Über 700 Unternehmen – von Dax-Konzernen bis hin zu kleinsten Firmen – haben an der umfangreichen Studie teilgenommen und einen Katalog mit über 60 Fragen beantwortet. 500 von ihnen wurden aufgrund guter Bewertungen in den fünf untersuchten Kategorien „Betreuung“, „Lernen im Betrieb“, „Engagement des Unternehmens“, „Erfolgschancen“ und „innovative Lernmethoden“ ausgezeichnet.

Bertrandt hat mit fünf von insgesamt fünf Sternen die Höchstbewertung erreicht. Damit zählt der Konzern zu „Deutschlands besten Ausbildern“ und zeichnet sich in diesen Bereichen durch hervorragende Leistungen und Top-Qualität aus.

Zudem holte sich der Engineering-Dienstleister in der Bewertungskategorie „Duales Studium“ das beste Ergebnis und erhielt in diesem Bereich ebenfalls fünf Sterne.

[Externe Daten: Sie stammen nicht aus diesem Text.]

@[simp] theorem Ctx.reportPoint_frame (c : Ctx) (p : Point) :
    (c.reportPoint p).s.pending = c.s.pending ∧ (c.reportPoint p).s.running = c.s.running ∧
    (c.reportPoint p).s.now = c.s.now ∧ (c.reportPoint p).s.settings = c.s.settings ∧
    (c.reportPoint p).s.line = c.s.line ∧ (c.reportPoint p).s.secs = c.s.secs ∧ (c.reportPoint p).s.trk = c.s.trk ∧
    (c.reportPoint p).s.pred = c.s.pred ∧ (c.reportPoint p).s.seq = c.s.seq ∧ (c.reportPoint p).s.prv = c.s.prv ∧
    (c.reportPoint p).s.flt = c.s.flt ∧ (c.reportPoint p).s.link = c.s.link ∧ (c.reportPoint p).s.bus = c.s.bus ∧
    (c.reportPoint p).s.cmd = c.s.cmd ∧ (c.reportPoint p).s.img = c.s.img ∧ (c.reportPoint p).s.ldr = c.s.ldr ∧
    (c.reportPoint p).exit = c.exit := by
  and_intros <;> simp only [Ctx.reportPoint] <;> (repeat' split) <;> simp

@[simp] theorem Ctx.setEntry_frame (c : Ctx) (p : Point) (e : FaultEntry) :
    (c.setEntry p e).s.pending = c.s.pending ∧ (c.setEntry p e).s.running = c.s.running ∧
    (c.setEntry p e).s.now = c.s.now ∧ (c.setEntry p e).s.settings = c.s.settings ∧
    (c.setEntry p e).s.line = c.s.line ∧ (c.setEntry p e).s.secs = c.s.secs ∧ (c.setEntry p e).s.trk = c.s.trk ∧
    (c.setEntry p e).s.pred = c.s.pred ∧ (c.setEntry p e).s.seq = c.s.seq ∧ (c.setEntry p e).s.prv = c.s.prv ∧
    (c.setEntry p e).s.queue = c.s.queue ∧ (c.setEntry p e).s.link = c.s.link ∧ (c.setEntry p e).s.bus = c.s.bus ∧
    (c.setEntry p e).s.cmd = c.s.cmd ∧ (c.setEntry p e).s.img = c.s.img ∧ (c.setEntry p e).s.ldr = c.s.ldr ∧
    (c.setEntry p e).exit = c.exit := by
  simp [Ctx.setEntry]

@[simp] theorem Ctx.takeNotice_frame (c : Ctx) (n : Notice) :
    (c.takeNotice n).s.pending = c.s.pending ∧ (c.takeNotice n).s.running = c.s.running ∧
    (c.takeNotice n).s.now = c.s.now ∧ (c.takeNotice n).s.settings = c.s.settings ∧
    (c.takeNotice n).s.line = c.s.line ∧ (c.takeNotice n).s.secs = c.s.secs ∧ (c.takeNotice n).s.trk = c.s.trk ∧
    (c.takeNotice n).s.pred = c.s.pred ∧ (c.takeNotice n).s.seq = c.s.seq ∧ (c.takeNotice n).s.prv = c.s.prv ∧
    (c.takeNotice n).s.link = c.s.link ∧ (c.takeNotice n).s.cmd = c.s.cmd ∧ (c.takeNotice n).s.img = c.s.img ∧
    (c.takeNotice n).s.ldr = c.s.ldr ∧ (c.takeNotice n).exit = c.exit := by
  and_intros <;> simp only [Ctx.takeNotice] <;> (repeat' split) <;> simp

@[simp] theorem Ctx.deriveMode_frame (c : Ctx) :
    (c.deriveMode).s.pending = c.s.pending ∧ (c.deriveMode).s.running = c.s.running ∧ (c.deriveMode).s.now = c.s.now ∧
    (c.deriveMode).s.settings = c.s.settings ∧ (c.deriveMode).s.line = c.s.line ∧ (c.deriveMode).s.secs = c.s.secs ∧
    (c.deriveMode).s.trk = c.s.trk ∧ (c.deriveMode).s.pred = c.s.pred ∧ (c.deriveMode).s.seq = c.s.seq ∧
    (c.deriveMode).s.prv = c.s.prv ∧ (c.deriveMode).s.queue = c.s.queue ∧ (c.deriveMode).s.link = c.s.link ∧
    (c.deriveMode).s.cmd = c.s.cmd ∧ (c.deriveMode).s.img = c.s.img ∧ (c.deriveMode).s.ldr = c.s.ldr ∧
    (c.deriveMode).exit = c.exit := by
  and_intros <;> simp only [Ctx.deriveMode] <;> (repeat' split) <;> simp

@[simp] theorem Ctx.takePoints_frame (c : Ctx) :
    (c.takePoints).s.pending = c.s.pending ∧ (c.takePoints).s.running = c.s.running ∧ (c.takePoints).s.now = c.s.now ∧
    (c.takePoints).s.settings = c.s.settings ∧ (c.takePoints).s.line = c.s.line ∧ (c.takePoints).s.secs = c.s.secs ∧
    (c.takePoints).s.trk = c.s.trk ∧ (c.takePoints).s.pred = c.s.pred ∧ (c.takePoints).s.seq = c.s.seq ∧
    (c.takePoints).s.prv = c.s.prv ∧ (c.takePoints).s.link = c.s.link ∧ (c.takePoints).s.cmd = c.s.cmd ∧
    (c.takePoints).s.img = c.s.img ∧ (c.takePoints).s.ldr = c.s.ldr ∧ (c.takePoints).exit = c.exit := by
  simp [Ctx.takePoints]

@[simp] theorem Ctx.faultWork_frame (c : Ctx) :
    (c.faultWork).s.pending = c.s.pending ∧ (c.faultWork).s.running = c.s.running ∧ (c.faultWork).s.now = c.s.now ∧
    (c.faultWork).s.settings = c.s.settings ∧ (c.faultWork).s.line = c.s.line ∧ (c.faultWork).s.secs = c.s.secs ∧
    (c.faultWork).s.trk = c.s.trk ∧ (c.faultWork).s.pred = c.s.pred ∧ (c.faultWork).s.seq = c.s.seq ∧
    (c.faultWork).s.prv = c.s.prv ∧ (c.faultWork).s.link = c.s.link ∧ (c.faultWork).s.cmd = c.s.cmd ∧
    (c.faultWork).s.img = c.s.img ∧ (c.faultWork).s.ldr = c.s.ldr ∧ (c.faultWork).exit = c.exit := by
  simp [Ctx.faultWork]

@[simp] theorem Ctx.unflag_frame (c : Ctx) (p : Point) :
    (c.unflag p).s.pending = c.s.pending ∧ (c.unflag p).s.running = c.s.running ∧ (c.unflag p).s.now = c.s.now ∧
    (c.unflag p).s.settings = c.s.settings ∧ (c.unflag p).s.line = c.s.line ∧ (c.unflag p).s.secs = c.s.secs ∧
    (c.unflag p).s.trk = c.s.trk ∧ (c.unflag p).s.pred = c.s.pred ∧ (c.unflag p).s.seq = c.s.seq ∧
    (c.unflag p).s.prv = c.s.prv ∧ (c.unflag p).s.link = c.s.link ∧ (c.unflag p).s.bus = c.s.bus ∧
    (c.unflag p).s.cmd = c.s.cmd ∧ (c.unflag p).s.img = c.s.img ∧ (c.unflag p).s.ldr = c.s.ldr ∧
    (c.unflag p).exit = c.exit := by
  and_intros <;> simp only [Ctx.unflag] <;> (repeat' split) <;> simp

@[simp] theorem Ctx.closeReports_frame (c : Ctx) :
    (c.closeReports).s.pending = c.s.pending ∧ (c.closeReports).s.running = c.s.running ∧
    (c.closeReports).s.now = c.s.now ∧ (c.closeReports).s.settings = c.s.settings ∧
    (c.closeReports).s.line = c.s.line ∧ (c.closeReports).s.secs = c.s.secs ∧ (c.closeReports).s.trk = c.s.trk ∧
    (c.closeReports).s.pred = c.s.pred ∧ (c.closeReports).s.seq = c.s.seq ∧ (c.closeReports).s.prv = c.s.prv ∧
    (c.closeReports).s.link = c.s.link ∧ (c.closeReports).s.bus = c.s.bus ∧ (c.closeReports).s.cmd = c.s.cmd ∧
    (c.closeReports).s.img = c.s.img ∧ (c.closeReports).s.ldr = c.s.ldr ∧ (c.closeReports).exit = c.exit := by
  and_intros <;> simp only [Ctx.closeReports] <;> (repeat' split) <;> simp

@[simp] theorem Ctx.setLamp_frame (c : Ctx) (i : Lamp) (x : LampCmd) :
    (c.setLamp i x).s.pending = c.s.pending ∧ (c.setLamp i x).s.running = c.s.running ∧
    (c.setLamp i x).s.now = c.s.now ∧ (c.setLamp i x).s.settings = c.s.settings ∧ (c.setLamp i x).s.line = c.s.line ∧
    (c.setLamp i x).s.secs = c.s.secs ∧ (c.setLamp i x).s.trk = c.s.trk ∧ (c.setLamp i x).s.pred = c.s.pred ∧
    (c.setLamp i x).s.flt = c.s.flt ∧ (c.setLamp i x).s.queue = c.s.queue ∧ (c.setLamp i x).s.link = c.s.link ∧
    (c.setLamp i x).s.bus = c.s.bus ∧ (c.setLamp i x).s.cmd = c.s.cmd ∧ (c.setLamp i x).s.img = c.s.img ∧
    (c.setLamp i x).s.ldr = c.s.ldr ∧ (c.setLamp i x).exit = c.exit := by
  and_intros <;> simp only [Ctx.setLamp] <;> (repeat' split) <;> simp

@[simp] theorem Ctx.startReds_frame (c : Ctx) :
    (c.startReds).s.pending = c.s.pending ∧ (c.startReds).s.running = c.s.running ∧ (c.startReds).s.now = c.s.now ∧
    (c.startReds).s.settings = c.s.settings ∧ (c.startReds).s.line = c.s.line ∧ (c.startReds).s.secs = c.s.secs ∧
    (c.startReds).s.trk = c.s.trk ∧ (c.startReds).s.pred = c.s.pred ∧ (c.startReds).s.seq = c.s.seq ∧
    (c.startReds).s.flt = c.s.flt ∧ (c.startReds).s.queue = c.s.queue ∧ (c.startReds).s.link = c.s.link ∧
    (c.startReds).s.bus = c.s.bus ∧ (c.startReds).s.cmd = c.s.cmd ∧ (c.startReds).s.img = c.s.img ∧
    (c.startReds).s.ldr = c.s.ldr ∧ (c.startReds).exit = c.exit := by
  simp [Ctx.startReds]

@[simp] theorem Ctx.syncFlasher_frame (c : Ctx) :
    (c.syncFlasher).s.pending = c.s.pending ∧ (c.syncFlasher).s.running = c.s.running ∧
    (c.syncFlasher).s.now = c.s.now ∧ (c.syncFlasher).s.settings = c.s.settings ∧ (c.syncFlasher).s.line = c.s.line ∧
    (c.syncFlasher).s.secs = c.s.secs ∧ (c.syncFlasher).s.trk = c.s.trk ∧ (c.syncFlasher).s.pred = c.s.pred ∧
    (c.syncFlasher).s.flt = c.s.flt ∧ (c.syncFlasher).s.queue = c.s.queue ∧ (c.syncFlasher).s.link = c.s.link ∧
    (c.syncFlasher).s.bus = c.s.bus ∧ (c.syncFlasher).s.cmd = c.s.cmd ∧ (c.syncFlasher).s.img = c.s.img ∧
    (c.syncFlasher).s.ldr = c.s.ldr ∧ (c.syncFlasher).exit = c.exit := by
  and_intros <;> simp only [Ctx.syncFlasher] <;> (repeat' split) <;> simp

@[simp] theorem Ctx.setRoad_frame (c : Ctx) (x : Crossing) :
    (c.setRoad x).s.pending = c.s.pending ∧ (c.setRoad x).s.running = c.s.running ∧ (c.setRoad x).s.now = c.s.now ∧
    (c.setRoad x).s.settings = c.s.settings ∧ (c.setRoad x).s.line = c.s.line ∧ (c.setRoad x).s.secs = c.s.secs ∧
    (c.setRoad x).s.trk = c.s.trk ∧ (c.setRoad x).s.pred = c.s.pred ∧ (c.setRoad x).s.flt = c.s.flt ∧
    (c.setRoad x).s.queue = c.s.queue ∧ (c.setRoad x).s.link = c.s.link ∧ (c.setRoad x).s.bus = c.s.bus ∧
    (c.setRoad x).s.cmd = c.s.cmd ∧ (c.setRoad x).s.img = c.s.img ∧ (c.setRoad x).s.ldr = c.s.ldr ∧
    (c.setRoad x).exit = c.exit := by
  simp [Ctx.setRoad]

@[simp] theorem Ctx.boomGoTest_frame (c : Ctx) (b : Boom) :
    (c.boomGoTest b).s.pending = c.s.pending ∧ (c.boomGoTest b).s.running = c.s.running ∧
    (c.boomGoTest b).s.now = c.s.now ∧ (c.boomGoTest b).s.settings = c.s.settings ∧
    (c.boomGoTest b).s.line = c.s.line ∧ (c.boomGoTest b).s.secs = c.s.secs ∧ (c.boomGoTest b).s.trk = c.s.trk ∧
    (c.boomGoTest b).s.pred = c.s.pred ∧ (c.boomGoTest b).s.seq = c.s.seq ∧ (c.boomGoTest b).s.flt = c.s.flt ∧
    (c.boomGoTest b).s.queue = c.s.queue ∧ (c.boomGoTest b).s.link = c.s.link ∧ (c.boomGoTest b).s.bus = c.s.bus ∧
    (c.boomGoTest b).s.cmd = c.s.cmd ∧ (c.boomGoTest b).s.img = c.s.img ∧ (c.boomGoTest b).s.ldr = c.s.ldr ∧
    (c.boomGoTest b).exit = c.exit := by
  and_intros <;> simp only [Ctx.boomGoTest] <;> (repeat' split) <;> simp

@[simp] theorem Ctx.boomCause_frame (c : Ctx) (b : Boom) (x : BoomCause) :
    (c.boomCause b x).s.pending = c.s.pending ∧ (c.boomCause b x).s.running = c.s.running ∧
    (c.boomCause b x).s.now = c.s.now ∧ (c.boomCause b x).s.settings = c.s.settings ∧
    (c.boomCause b x).s.line = c.s.line ∧ (c.boomCause b x).s.secs = c.s.secs ∧ (c.boomCause b x).s.trk = c.s.trk ∧
    (c.boomCause b x).s.pred = c.s.pred ∧ (c.boomCause b x).s.seq = c.s.seq ∧ (c.boomCause b x).s.flt = c.s.flt ∧
    (c.boomCause b x).s.queue = c.s.queue ∧ (c.boomCause b x).s.link = c.s.link ∧ (c.boomCause b x).s.bus = c.s.bus ∧
    (c.boomCause b x).s.cmd = c.s.cmd ∧ (c.boomCause b x).s.img = c.s.img ∧ (c.boomCause b x).s.ldr = c.s.ldr ∧
    (c.boomCause b x).exit = c.exit := by
  and_intros <;> simp only [Ctx.boomCause] <;> (repeat' split) <;> simp

@[simp] theorem Ctx.handTarget_frame (c : Ctx) (b : Boom) (t : Target) :
    (c.handTarget b t).s.pending = c.s.pending ∧ (c.handTarget b t).s.running = c.s.running ∧
    (c.handTarget b t).s.now = c.s.now ∧ (c.handTarget b t).s.settings = c.s.settings ∧
    (c.handTarget b t).s.line = c.s.line ∧ (c.handTarget b t).s.secs = c.s.secs ∧ (c.handTarget b t).s.trk = c.s.trk ∧
    (c.handTarget b t).s.pred = c.s.pred ∧ (c.handTarget b t).s.flt = c.s.flt ∧
    (c.handTarget b t).s.queue = c.s.queue ∧ (c.handTarget b t).s.link = c.s.link ∧
    (c.handTarget b t).s.bus = c.s.bus ∧ (c.handTarget b t).s.cmd = c.s.cmd ∧ (c.handTarget b t).s.img = c.s.img ∧
    (c.handTarget b t).s.ldr = c.s.ldr ∧ (c.handTarget b t).exit = c.exit := by
  and_intros <;> simp only [Ctx.handTarget] <;> (repeat' split) <;> simp

@[simp] theorem Ctx.handAll_frame (c : Ctx) (bs : List Boom) (t : Target) :
    (c.handAll bs t).s.pending = c.s.pending ∧ (c.handAll bs t).s.running = c.s.running ∧
    (c.handAll bs t).s.now = c.s.now ∧ (c.handAll bs t).s.settings = c.s.settings ∧
    (c.handAll bs t).s.line = c.s.line ∧ (c.handAll bs t).s.secs = c.s.secs ∧ (c.handAll bs t).s.trk = c.s.trk ∧
    (c.handAll bs t).s.pred = c.s.pred ∧ (c.handAll bs t).s.flt = c.s.flt ∧ (c.handAll bs t).s.queue = c.s.queue ∧
    (c.handAll bs t).s.link = c.s.link ∧ (c.handAll bs t).s.bus = c.s.bus ∧ (c.handAll bs t).s.cmd = c.s.cmd ∧
    (c.handAll bs t).s.img = c.s.img ∧ (c.handAll bs t).s.ldr = c.s.ldr ∧ (c.handAll bs t).exit = c.exit := by
  simp [Ctx.handAll]

@[simp] theorem Ctx.arrestBoom_frame (c : Ctx) (b : Boom) :
    (c.arrestBoom b).s.pending = c.s.pending ∧ (c.arrestBoom b).s.running = c.s.running ∧
    (c.arrestBoom b).s.now = c.s.now ∧ (c.arrestBoom b).s.settings = c.s.settings ∧
    (c.arrestBoom b).s.line = c.s.line ∧ (c.arrestBoom b).s.secs = c.s.secs ∧ (c.arrestBoom b).s.trk = c.s.trk ∧
    (c.arrestBoom b).s.pred = c.s.pred ∧ (c.arrestBoom b).s.prv = c.s.prv ∧ (c.arrestBoom b).s.flt = c.s.flt ∧
    (c.arrestBoom b).s.queue = c.s.queue ∧ (c.arrestBoom b).s.link = c.s.link ∧ (c.arrestBoom b).s.bus = c.s.bus ∧
    (c.arrestBoom b).s.cmd = c.s.cmd ∧ (c.arrestBoom b).s.img = c.s.img ∧ (c.arrestBoom b).s.ldr = c.s.ldr ∧
    (c.arrestBoom b).exit = c.exit := by
  simp [Ctx.arrestBoom]

@[simp] theorem Ctx.changeTo_frame (c : Ctx) (x : Crossing) :
    (c.changeTo x).s.pending = c.s.pending ∧ (c.changeTo x).s.running = c.s.running ∧ (c.changeTo x).s.now = c.s.now ∧
    (c.changeTo x).s.settings = c.s.settings ∧ (c.changeTo x).s.line = c.s.line ∧ (c.changeTo x).s.secs = c.s.secs ∧
    (c.changeTo x).s.trk = c.s.trk ∧ (c.changeTo x).s.pred = c.s.pred ∧ (c.changeTo x).s.prv = c.s.prv ∧
    (c.changeTo x).s.flt = c.s.flt ∧ (c.changeTo x).s.queue = c.s.queue ∧ (c.changeTo x).s.link = c.s.link ∧
    (c.changeTo x).s.cmd = c.s.cmd ∧ (c.changeTo x).s.img = c.s.img ∧ (c.changeTo x).s.ldr = c.s.ldr ∧
    (c.changeTo x).exit = c.exit := by
  and_intros <;> simp only [Ctx.changeTo] <;> (repeat' split) <;> simp

@[simp] theorem Ctx.enterAmber_frame (c : Ctx) :
    (c.enterAmber).s.pending = c.s.pending ∧ (c.enterAmber).s.running = c.s.running ∧ (c.enterAmber).s.now = c.s.now ∧
    (c.enterAmber).s.settings = c.s.settings ∧ (c.enterAmber).s.line = c.s.line ∧ (c.enterAmber).s.secs = c.s.secs ∧
    (c.enterAmber).s.trk = c.s.trk ∧ (c.enterAmber).s.pred = c.s.pred ∧ (c.enterAmber).s.flt = c.s.flt ∧
    (c.enterAmber).s.queue = c.s.queue ∧ (c.enterAmber).s.link = c.s.link ∧ (c.enterAmber).s.cmd = c.s.cmd ∧
    (c.enterAmber).s.img = c.s.img ∧ (c.enterAmber).s.ldr = c.s.ldr ∧ (c.enterAmber).exit = c.exit := by
  and_intros <;> simp only [Ctx.enterAmber] <;> (repeat' split) <;> simp
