-- ==== Sys2Proof/Tests/Slice0.lean ====
section
/-! SUPPORT. The model's own tests: ill-formed commands refused, layouts against the manual's examples, and for each
obligation with hypotheses a state that meets them, with what its command does there. -/

namespace Sys2Proof.Tests

-- One proof at a time: the kernel evaluations below need no threads of their own.
set_option Elab.async false

open Sys2Proof Sys2Proof.Machine

/-! ## Well-formedness: one ill-formed command for each check -/

theorem test_wf_refuses_long_body : (Instr.poll (List.replicate 61 0)).wf = false := by decide
theorem test_wf_refuses_signaller_kind : (Instr.frameRefusedKind 0x0C []).wf = false := by decide
theorem test_wf_refuses_wide_byte : (Instr.hostWrite 0 false 0x100).wf = false := by decide
theorem test_wf_refuses_short_record : (Instr.outboxFetchComplete (List.replicate 31 0)).wf = false := by decide
theorem test_wf_refuses_late_break : (Instr.linkBreak 0xFFFFFF00).wf = false := by decide

theorem test_wf_takes_boundary_operands :
    (Instr.poll (List.replicate 60 0)).wf = true ∧ (Instr.frameRefusedKind 0x0D []).wf = true ∧
    (Instr.hostWrite 0 false 0xFF).wf = true ∧ (Instr.outboxFetchComplete (List.replicate 32 0)).wf = true ∧
    (Instr.linkBreak 0xFFFFFEFF).wf = true := by decide

/-! ## Layouts -/

/-- R195's 16-bit check of the characters 1 to 9. -/
theorem test_check16 : check16 [0x31, 0x32, 0x33, 0x34, 0x35, 0x36, 0x37, 0x38, 0x39] = 0x29B1 := by decide +kernel
theorem test_pollFrame : pollFrame 2 .clearHalf = [3, 1, 0xFC] := by decide
theorem test_image_length : (imageBytes State.reset).length = 1024 := by decide +kernel
theorem test_no_row_has_bits : decodeTableWord 8 1 = none := by decide

/-! ## States for the tests -/

/-- The state an outcome answers. -/
def out : Host.Outcome State Fault Refusal → State
  | .next t => t
  | .fault _ | .refused _ => State.reset

def after (c : Instr) (s : State) : State := out (exec c s)

def windows : List Window :=
  [⟨.image, 0x100, 4⟩, ⟨.command, 0x104, 1⟩, ⟨.eventRing, 0x110, 1⟩, ⟨.outbox, 0x120, 1⟩, ⟨.guarded, 0x130, 1⟩]

def closedContact : Contact := ⟨true, true, none⟩
def openContact : Contact := ⟨false, false, none⟩

/-- Contacts with every boom at one end, the detector CLEAR and the supply good. -/
def contactsAt (up : Bool) : Vector Contact 16 :=
  let u : Contact := if up then closedContact else openContact
  let d : Contact := if up then openContact else closedContact
  let i := closedContact
  #v[u, d, i, u, d, i, u, d, i, u, d, i, closedContact, closedContact, closedContact, openContact]

def head : HeadRec := ⟨.active, 10, 20, 0, 0, some 900, false, false⟩

/-- A running part at 1,000: OPEN, every boom UP, every section CLEAR, every head ACTIVE, windows in force. -/
def quiet : State :=
  { State.reset with
    running := true
    now := 1000
    line := { HeadLine.reset with recs := Vector.replicate 8 head }
    secs := ⟨Vector.replicate 6 ⟨.clear, 0, false, none⟩, none⟩
    seq := { Sequence.reset with state := .opened, drives := Vector.replicate 4 ⟨.raise, .raise, none⟩ }
    prv := { State.reset.prv with contacts := contactsAt true }
    bus := { Bus.reset with windows := windows, ring := ⟨[], 0, 0, 0, .idle, 0, false⟩ } }

/-- The same part CLOSED, every boom DOWN, with a signaller's hold. -/
def shut : State :=
  { quiet with
    seq := { quiet.seq with
      state := .closed, proven := true, demands := { DemandSet.empty with signallerHold := some 500 }
      drives := Vector.replicate 4 ⟨.lower, .lower, none⟩, lamps := #v[.dark, .flash, .flash, .dark, .flash, .flash, .dark, .dark]
      flasher := some ⟨false, 2600⟩ }
    prv := { quiet.prv with contacts := contactsAt false } }

def inState (x : Crossing) (s : State) : State := { s with seq := { s.seq with state := x, proven := false } }

/-- A record of three wheels on its entry approach. -/
def train : TrainRec :=
  ⟨1, .t1, .a, 3, 0, 0, .ab, .approaching, some 800, some 800, some 800, 1, none, false, none, 32000, 60000,
    false, false, none, false, false, false, true, none⟩

def withTrain (r : TrainRec) (s : State) : State :=
  { s with
    trk := ⟨#v[some r, none, none, none, none, none, none, none], #v[1, 0, 0, 0, 0, 0, 0, 0], [0], []⟩
    secs := { s.secs with table := put s.secs.table 0 ⟨.occupied, 3, false, none⟩ } }

def reply (ab ba : Byte) : GoodReply := ⟨ab, ba, 700, false, false, false, 1000⟩
def offer (h : Head) (g : Option GoodReply) : OutcomeRec :=
  ⟨h, .read, if g.isSome then .good else .silent, .active, 10, 20, g⟩
def offering (o : OutcomeRec) (s : State) : State := { s with line := { s.line with offered := some o } }
def moving (m : Movement) (s : State) : State := { s with secs := { s.secs with movement := some m } }
def withSeq (f : Sequence → Sequence) (s : State) : State := { s with seq := f s.seq }
def withPrv (f : Proving → Proving) (s : State) : State := { s with prv := f s.prv }
def withLink (f : Link → Link) (s : State) : State := { s with link := f s.link }
def withBus (f : Bus → Bus) (s : State) : State := { s with bus := f s.bus }
def testing : State :=
  { inState .test quiet with
    seq := { (inState .test quiet).seq with
      test := some ⟨Vector.replicate 6 .dark, Vector.replicate 2 false, Vector.replicate 4 .raise⟩ }
    flt := { quiet.flt with mode := .maintenance } }
def args (a b : Word) (s : State) : State := { s with cmd := upd s.cmd 0 fun x => { x with argA := a, argB := b } }
/-- The trigger of command slot 0. -/
def trig : Addr := 0x10400

/-- The events staged. -/
def evs (s : State) : List EventBody := s.bus.ring.staging.map (·.body)
def busy (who : Claimant) (s : State) : State := withBus (fun b => { b with port := some ⟨who, ⟨0, false, 2, []⟩⟩ }) s
def portHas (s : State) (who : Claimant) (a : MemAccess) : Bool := s.bus.port == some ⟨who, a⟩

theorem test_windows_are_legal : windowsLegal windows = true := by decide
theorem test_trigger_address :
    windowAt quiet.bus.windows trig.toNat = some ⟨.command, 0x104, 1⟩ ∧ trig.toNat = 256 * 0x104 + 32 * 0 := by decide

/-! ## The queue, time and the resets -/

theorem test_step_takes_the_front :
    let s := { quiet with pending := [.poll [0], .flashPhaseExpiry] }
    (out (step s)).pending = [.flashPhaseExpiry] ∧ ((out (step s)).link.lastWhole) = some 1000 := by decide +kernel

theorem test_tick_rises_ends_and_idles :
    (out (step quiet)).now = 1001 ∧ (out (step { quiet with now := 0xFFFFFEFF })).running = false ∧
    step State.reset = .next State.reset := ⟨by decide +kernel, by decide +kernel, rfl⟩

„Die Ausbildung hat in unserem Unternehmen einen hohen Stellenwert. Ob technisch, kaufmännisch, gewerblich oder IT – bei uns haben die Auszubildenden viele Möglichkeiten. Zudem legen wir Wert auf regelmäßige Gespräche zwischen Auszubildenden und Ausbildern sowie gruppenweite Azubi-Tage, um den Netzwerk-Gedanken zu stärken“, sagt Corinna Frank, verantwortlich für die zentrale Ausbildung im Bertrandt-Konzern.

Die Teilnehmer der Studie setzen sich aus allen Regionen und Branchen des Landes zusammen. Ziel der Studie ist es, jungen Menschen, die auf der Suche nach dem richtigen Ausbildungsplatz und -unternehmen sind, eine Orientierungshilfe in der Arbeitswelt zu geben.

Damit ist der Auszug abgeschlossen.